A significant concern related to privacy pertains to the data shared with ChatGPT through user prompts. As we request ChatGPT to answer queries, we may unintentionally disclose sensitive information and expose it to the public. Since every user prompt is incorporated into ChatGPT's database, they may be utilised to enhance the tool's training and conceivably be incorporated in replies to other users’ prompts [10].

Automation of jobs and wider societal risks

Finally, advanced LLMs are a source of concerns and wider societal risks, which have been expressed by machine learning experts and key opinion leaders, calling for a halt in training these models [15].

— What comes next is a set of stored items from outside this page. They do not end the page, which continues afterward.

-- ==== Sys2Proof/Laws/Frame.lean ====
section
/-! SUPPORT. What each shared operation can change, once for each: every block of the state outside the
list named stands as it was. A proof cites these instead of unfolding the operation. -/

namespace Sys2Proof.Machine

set_option Elab.async false
set_option linter.unusedTactic false
set_option linter.unreachableTactic false

def Block.number : Block → Nat
  | .pending => 0 | .due => 1 | .lines => 2 | .bus => 3 | .table => 4 | .cues => 5 | .face => 6
  | .light => 7 | .tiles => 8 | .scan => 9 | .faults => 10 | .test => 11 | .wires => 12
  | .link => 13 | .settings => 14 | .governor => 15

theorem Block.number_inj {a b : Block} (h : a.number = b.number) : a = b := by
  cases a <;> cases b <;> first | rfl | exact absurd h (by decide)

/-- Every block of the second list stands in the first. -/
def covers (xs ys : List Block) : Bool := ys.all fun y => xs.any fun x => x.number == y.number

theorem subset_of_covers {xs ys : List Block} (h : covers xs ys = true) : ys ⊆ xs := by
  intro y hy
  have hy' := List.all_eq_true.mp h y hy
  obtain ⟨x, hx, e⟩ := List.any_eq_true.mp hy'
  have e' : x = y := Block.number_inj (by simpa using e)
  exact e' ▸ hx

theorem covers_of_subset {xs ys : List Block} (h : ys ⊆ xs) : covers xs ys = true :=
  List.all_eq_true.mpr fun y hy => List.any_eq_true.mpr ⟨y, h hy, by simp⟩

theorem Block.Agree.refl (s : State) (b : Block) : b.Agree s s := by cases b <;> rfl

theorem Block.Agree.trans {s t u : State} {b : Block} (h : b.Agree s t) (g : b.Agree t u) : b.Agree s u := by
  cases b <;> exact Eq.trans g h

theorem Unchanged.refl (touched : List Block) (s : State) : Unchanged touched s s :=
  ⟨fun b _ => Block.Agree.refl s b⟩

theorem Unchanged.mono {xs ys : List Block} {s t : State} (h : Unchanged xs s t)
    (sub : covers ys xs = true) : Unchanged ys s t :=
  ⟨fun b hb => h.agree b fun hx => hb (subset_of_covers sub hx)⟩

theorem Unchanged.trans {xs : List Block} {s t u : State} (h : Unchanged xs s t) (g : Unchanged xs t u) :
    Unchanged xs s u := ⟨fun b hb => (h.agree b hb).trans (g.agree b hb)⟩

/-- The last operation of a chain peeled off. -/
theorem Unchanged.step {xs ys : List Block} {s t u : State} (g : Unchanged ys t u) (sub : covers xs ys = true)
    (h : Unchanged xs s t) : Unchanged xs s u := h.trans (g.mono sub)

theorem Unchanged.foldl {α : Type} {xs : List Block} (f : State → α → State)
    (hf : ∀ t a, Unchanged xs t (f t a)) (as : List α) (s : State) : Unchanged xs s (as.foldl f s) := by
  induction as generalizing s with
  | nil => exact Unchanged.refl _ _
  | cons a as ih => exact (hf s a).trans (ih _)


theorem State.onDue_unchanged {xs : List Block} {s t : State} (f : List DueEvent → List DueEvent) (sub : covers xs [.due] = true)
    (h : Unchanged xs s t) : Unchanged xs s (t.onDue f) :=
  Unchanged.step ⟨by intro b hb; cases b <;> first | rfl | exact absurd (List.Mem.head _) hb⟩ sub h

theorem State.onLines_unchanged {xs : List Block} {s t : State} (f : Lines → Lines) (sub : covers xs [.lines] = true)
    (h : Unchanged xs s t) : Unchanged xs s (t.onLines f) :=
  Unchanged.step ⟨by intro b hb; cases b <;> first | rfl | exact absurd (List.Mem.head _) hb⟩ sub h

theorem State.onBus_unchanged {xs : List Block} {s t : State} (f : BusState → BusState) (sub : covers xs [.bus] = true)
    (h : Unchanged xs s t) : Unchanged xs s (t.onBus f) :=
  Unchanged.step ⟨by intro b hb; cases b <;> first | rfl | exact absurd (List.Mem.head _) hb⟩ sub h

theorem State.onTable_unchanged {xs : List Block} {s t : State} (f : BufferTable → BufferTable) (sub : covers xs [.table] = true)
    (h : Unchanged xs s t) : Unchanged xs s (t.onTable f) :=
  Unchanged.step ⟨by intro b hb; cases b <;> first | rfl | exact absurd (List.Mem.head _) hb⟩ sub h

theorem State.onCues_unchanged {xs : List Block} {s t : State} (f : CueUnit → CueUnit) (sub : covers xs [.cues] = true)
    (h : Unchanged xs s t) : Unchanged xs s (t.onCues f) :=
  Unchanged.step ⟨by intro b hb; cases b <;> first | rfl | exact absurd (List.Mem.head _) hb⟩ sub h

theorem State.onFace_unchanged {xs : List Block} {s t : State} (f : ShowUnit → ShowUnit) (sub : covers xs [.face] = true)
    (h : Unchanged xs s t) : Unchanged xs s (t.onFace f) :=
  Unchanged.step ⟨by intro b hb; cases b <;> first | rfl | exact absurd (List.Mem.head _) hb⟩ sub h

theorem State.onLight_unchanged {xs : List Block} {s t : State} (f : LightUnit → LightUnit) (sub : covers xs [.light] = true)
    (h : Unchanged xs s t) : Unchanged xs s (t.onLight f) :=
  Unchanged.step ⟨by intro b hb; cases b <;> first | rfl | exact absurd (List.Mem.head _) hb⟩ sub h

theorem State.onTiles_unchanged {xs : List Block} {s t : State} (f : TileTable → TileTable) (sub : covers xs [.tiles] = true)
    (h : Unchanged xs s t) : Unchanged xs s (t.onTiles f) :=
  Unchanged.step ⟨by intro b hb; cases b <;> first | rfl | exact absurd (List.Mem.head _) hb⟩ sub h

theorem State.onScan_unchanged {xs : List Block} {s t : State} (f : ScanUnit → ScanUnit) (sub : covers xs [.scan] = true)
    (h : Unchanged xs s t) : Unchanged xs s (t.onScan f) :=
  Unchanged.step ⟨by intro b hb; cases b <;> first | rfl | exact absurd (List.Mem.head _) hb⟩ sub h

theorem State.onFaults_unchanged {xs : List Block} {s t : State} (f : FaultUnit → FaultUnit) (sub : covers xs [.faults] = true)
    (h : Unchanged xs s t) : Unchanged xs s (t.onFaults f) :=
  Unchanged.step ⟨by intro b hb; cases b <;> first | rfl | exact absurd (List.Mem.head _) hb⟩ sub h

theorem State.onTest_unchanged {xs : List Block} {s t : State} (f : TestRecord → TestRecord) (sub : covers xs [.test] = true)
    (h : Unchanged xs s t) : Unchanged xs s (t.onTest f) :=
  Unchanged.step ⟨by intro b hb; cases b <;> first | rfl | exact absurd (List.Mem.head _) hb⟩ sub h

theorem State.onWires_unchanged {xs : List Block} {s t : State} (f : LinkWires → LinkWires) (sub : covers xs [.wires] = true)
    (h : Unchanged xs s t) : Unchanged xs s (t.onWires f) :=
  Unchanged.step ⟨by intro b hb; cases b <;> first | rfl | exact absurd (List.Mem.head _) hb⟩ sub h

theorem State.onLink_unchanged {xs : List Block} {s t : State} (f : LinkState → LinkState) (sub : covers xs [.link] = true)
    (h : Unchanged xs s t) : Unchanged xs s (t.onLink f) :=
  Unchanged.step ⟨by intro b hb; cases b <;> first | rfl | exact absurd (List.Mem.head _) hb⟩ sub h

theorem State.onSettings_unchanged {xs : List Block} {s t : State} (f : Settings → Settings) (sub : covers xs [.settings] = true)
    (h : Unchanged xs s t) : Unchanged xs s (t.onSettings f) :=
  Unchanged.step ⟨by intro b hb; cases b <;> first | rfl | exact absurd (List.Mem.head _) hb⟩ sub h

theorem State.withGovernor_unchanged {xs : List Block} {s t : State} (x : Governor) (sub : covers xs [.governor] = true)
    (h : Unchanged xs s t) : Unchanged xs s (t.withGovernor x) :=
  Unchanged.step ⟨by intro b hb; cases b <;> first | rfl | exact absurd (List.Mem.head _) hb⟩ sub h

theorem State.withPending_unchanged {xs : List Block} {s t : State} (x : List Instr) (sub : covers xs [.pending] = true)
    (h : Unchanged xs s t) : Unchanged xs s (t.withPending x) :=
  Unchanged.step ⟨by intro b hb; cases b <;> first | rfl | exact absurd (List.Mem.head _) hb⟩ sub h

theorem State.onBuffer_unchanged {xs : List Block} {s u : State} (k : BufferNo) (f : BufferRecord → BufferRecord)
    (sub : covers xs [.table] = true) (h : Unchanged xs s u) : Unchanged xs s (u.onBuffer k f) := by
  refine Unchanged.step (ys := [.table]) ?_ sub h
  clear h sub
  unfold State.onBuffer
  repeat' (first
    | with_reducible exact Unchanged.refl _ _
    | with_reducible apply State.onTable_unchanged
    | decide)

theorem State.onSlot_unchanged {xs : List Block} {s u : State} (n : SlotNo) (f : SlotRecord → SlotRecord)
    (sub : covers xs [.cues] = true) (h : Unchanged xs s u) : Unchanged xs s (u.onSlot n f) := by
  refine Unchanged.step (ys := [.cues]) ?_ sub h
  clear h sub
  unfold State.onSlot
  repeat' (first
    | with_reducible exact Unchanged.refl _ _
    | with_reducible apply State.onCues_unchanged
    | decide)

theorem State.onTile_unchanged {xs : List Block} {s u : State} (i : TileNo) (f : TileRecord → TileRecord)
    (sub : covers xs [.tiles] = true) (h : Unchanged xs s u) : Unchanged xs s (u.onTile i f) := by
  refine Unchanged.step (ys := [.tiles]) ?_ sub h
  clear h sub
  unfold State.onTile
  repeat' (first
    | with_reducible exact Unchanged.refl _ _
    | with_reducible apply State.onTiles_unchanged
    | decide)

theorem State.onTileScan_unchanged {xs : List Block} {s u : State} (i : TileNo) (f : TileScan → TileScan)
    (sub : covers xs [.tiles] = true) (h : Unchanged xs s u) : Unchanged xs s (u.onTileScan i f) := by
  refine Unchanged.step (ys := [.tiles]) ?_ sub h
  clear h sub
  unfold State.onTileScan
  repeat' (first
    | with_reducible exact Unchanged.refl _ _
    | with_reducible apply State.onTile_unchanged
    | decide)

theorem State.addDue_unchanged {xs : List Block} {s u : State} (e : DueEvent)
    (sub : covers xs [.due] = true) (h : Unchanged xs s u) : Unchanged xs s (u.addDue e) := by
  refine Unchanged.step (ys := [.due]) ?_ sub h
  clear h sub
  unfold State.addDue
  repeat' (first
    | with_reducible exact Unchanged.refl _ _
    | with_reducible apply State.onDue_unchanged
    | decide)

theorem State.addDues_unchanged {xs : List Block} {s u : State} (new : List DueEvent)
    (sub : covers xs [.due] = true) (h : Unchanged xs s u) : Unchanged xs s (u.addDues new) := by
  refine Unchanged.step (ys := [.due]) ?_ sub h
  clear h sub
  unfold State.addDues
  repeat' (first
    | with_reducible exact Unchanged.refl _ _
    | with_reducible refine Unchanged.trans ?_ (Unchanged.foldl _ (fun t a => by apply State.onBuffer_unchanged; decide; exact Unchanged.refl _ _) _ _)
    | with_reducible apply State.onDue_unchanged
    | decide)

theorem State.addDuesFirst_unchanged {xs : List Block} {s u : State} (new : List DueEvent)
    (sub : covers xs [.due] = true) (h : Unchanged xs s u) : Unchanged xs s (u.addDuesFirst new) := by
  refine Unchanged.step (ys := [.due]) ?_ sub h
  clear h sub
  unfold State.addDuesFirst
  repeat' (first
    | with_reducible exact Unchanged.refl _ _
    | with_reducible refine Unchanged.trans ?_ (Unchanged.foldl _ (fun t a => by apply State.onBuffer_unchanged; decide; exact Unchanged.refl _ _) _ _)
    | with_reducible apply State.onDue_unchanged
    | decide)

theorem State.dropDue_unchanged {xs : List Block} {s u : State} (e : DueEvent)
    (sub : covers xs [.due] = true) (h : Unchanged xs s u) : Unchanged xs s (u.dropDue e) := by
  refine Unchanged.step (ys := [.due]) ?_ sub h
  clear h sub
  unfold State.dropDue
  repeat' (first
    | with_reducible exact Unchanged.refl _ _
    | with_reducible apply State.onDue_unchanged
    | decide)

theorem State.listSlot_unchanged {xs : List Block} {s u : State} (n : SlotNo)
    (sub : covers xs [.cues] = true) (h : Unchanged xs s u) : Unchanged xs s (u.listSlot n) := by
  refine Unchanged.step (ys := [.cues]) ?_ sub h
  clear h sub
  unfold State.listSlot
  repeat' (first
    | with_reducible exact Unchanged.refl _ _
    | with_reducible apply State.onCues_unchanged
    | with_reducible apply State.onSlot_unchanged
    | decide
    | split)

theorem State.setOutcome_unchanged {xs : List Block} {s u : State} (n : SlotNo) (f : SlotRecord → SlotRecord)
    (sub : covers xs [.cues] = true) (h : Unchanged xs s u) : Unchanged xs s (u.setOutcome n f) := by
  refine Unchanged.step (ys := [.cues]) ?_ sub h
  clear h sub
  unfold State.setOutcome
  repeat' (first
    | with_reducible exact Unchanged.refl _ _
    | with_reducible apply State.onSlot_unchanged
    | with_reducible apply State.listSlot_unchanged
    | decide)

theorem State.closeSlot_unchanged {xs : List Block} {s u : State} (n : SlotNo) (o : CueOutcome) (reason : Option Reason)
    (sub : covers xs [.cues] = true) (h : Unchanged xs s u) : Unchanged xs s (u.closeSlot n o reason) := by
  refine Unchanged.step (ys := [.cues]) ?_ sub h
  clear h sub
  unfold State.closeSlot
  repeat' (first
    | with_reducible exact Unchanged.refl _ _
    | with_reducible apply State.setOutcome_unchanged
    | decide)

theorem State.setService_unchanged {xs : List Block} {s u : State} (st : ServiceState) (e : ServiceError)
    (sub : covers xs [.link] = true) (h : Unchanged xs s u) : Unchanged xs s (u.setService st e) := by
  refine Unchanged.step (ys := [.link]) ?_ sub h
  clear h sub
  unfold State.setService
  repeat' (first
    | with_reducible exact Unchanged.refl _ _
    | with_reducible apply State.onLink_unchanged
    | decide)

theorem State.retargetTile_unchanged {xs : List Block} {s u : State} (i : TileNo)
    (sub : covers xs [.tiles] = true) (h : Unchanged xs s u) : Unchanged xs s (u.retargetTile i) := by
  refine Unchanged.step (ys := [.tiles]) ?_ sub h
  clear h sub
  unfold State.retargetTile
  repeat' (first
    | with_reducible exact Unchanged.refl _ _
    | with_reducible apply State.onTile_unchanged
    | decide)

theorem State.retargetAll_unchanged {xs : List Block} {s u : State}
    (sub : covers xs [.tiles] = true) (h : Unchanged xs s u) : Unchanged xs s (u.retargetAll) := by
  refine Unchanged.step (ys := [.tiles]) ?_ sub h
  clear h sub
  unfold State.retargetAll
  dsimp only
  repeat' (first
    | with_reducible exact Unchanged.refl _ _
    | with_reducible apply State.onTiles_unchanged
    | decide)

While it is unlikely that LLMs will ever replace physicians, if they can pass medical exams, suggest differential diagnoses, investigation and treatment plans, summarise information and communicate effectively with patients and their relatives, what is left for human doctors to do? As stated in the Future of Life Institute letter, “Should we automate away all the jobs, including the fulfilling ones?” [15].

Take-home messages

In the fast-paced and high stress environment of the ICU, LLMs like ChatGPT should be considered as potential valuable tools to support medical and non-medical staff in daily activities, education and research. Importantly, users must be aware of the limitations and potential misuses of these tools, including their capacity to generate confident and completely wrong answers or perpetuate existing biases and inequalities. However, this is a fast evolving field, and (rapid) progress on LLMs performance, safety and uncertainty awareness is to be expected.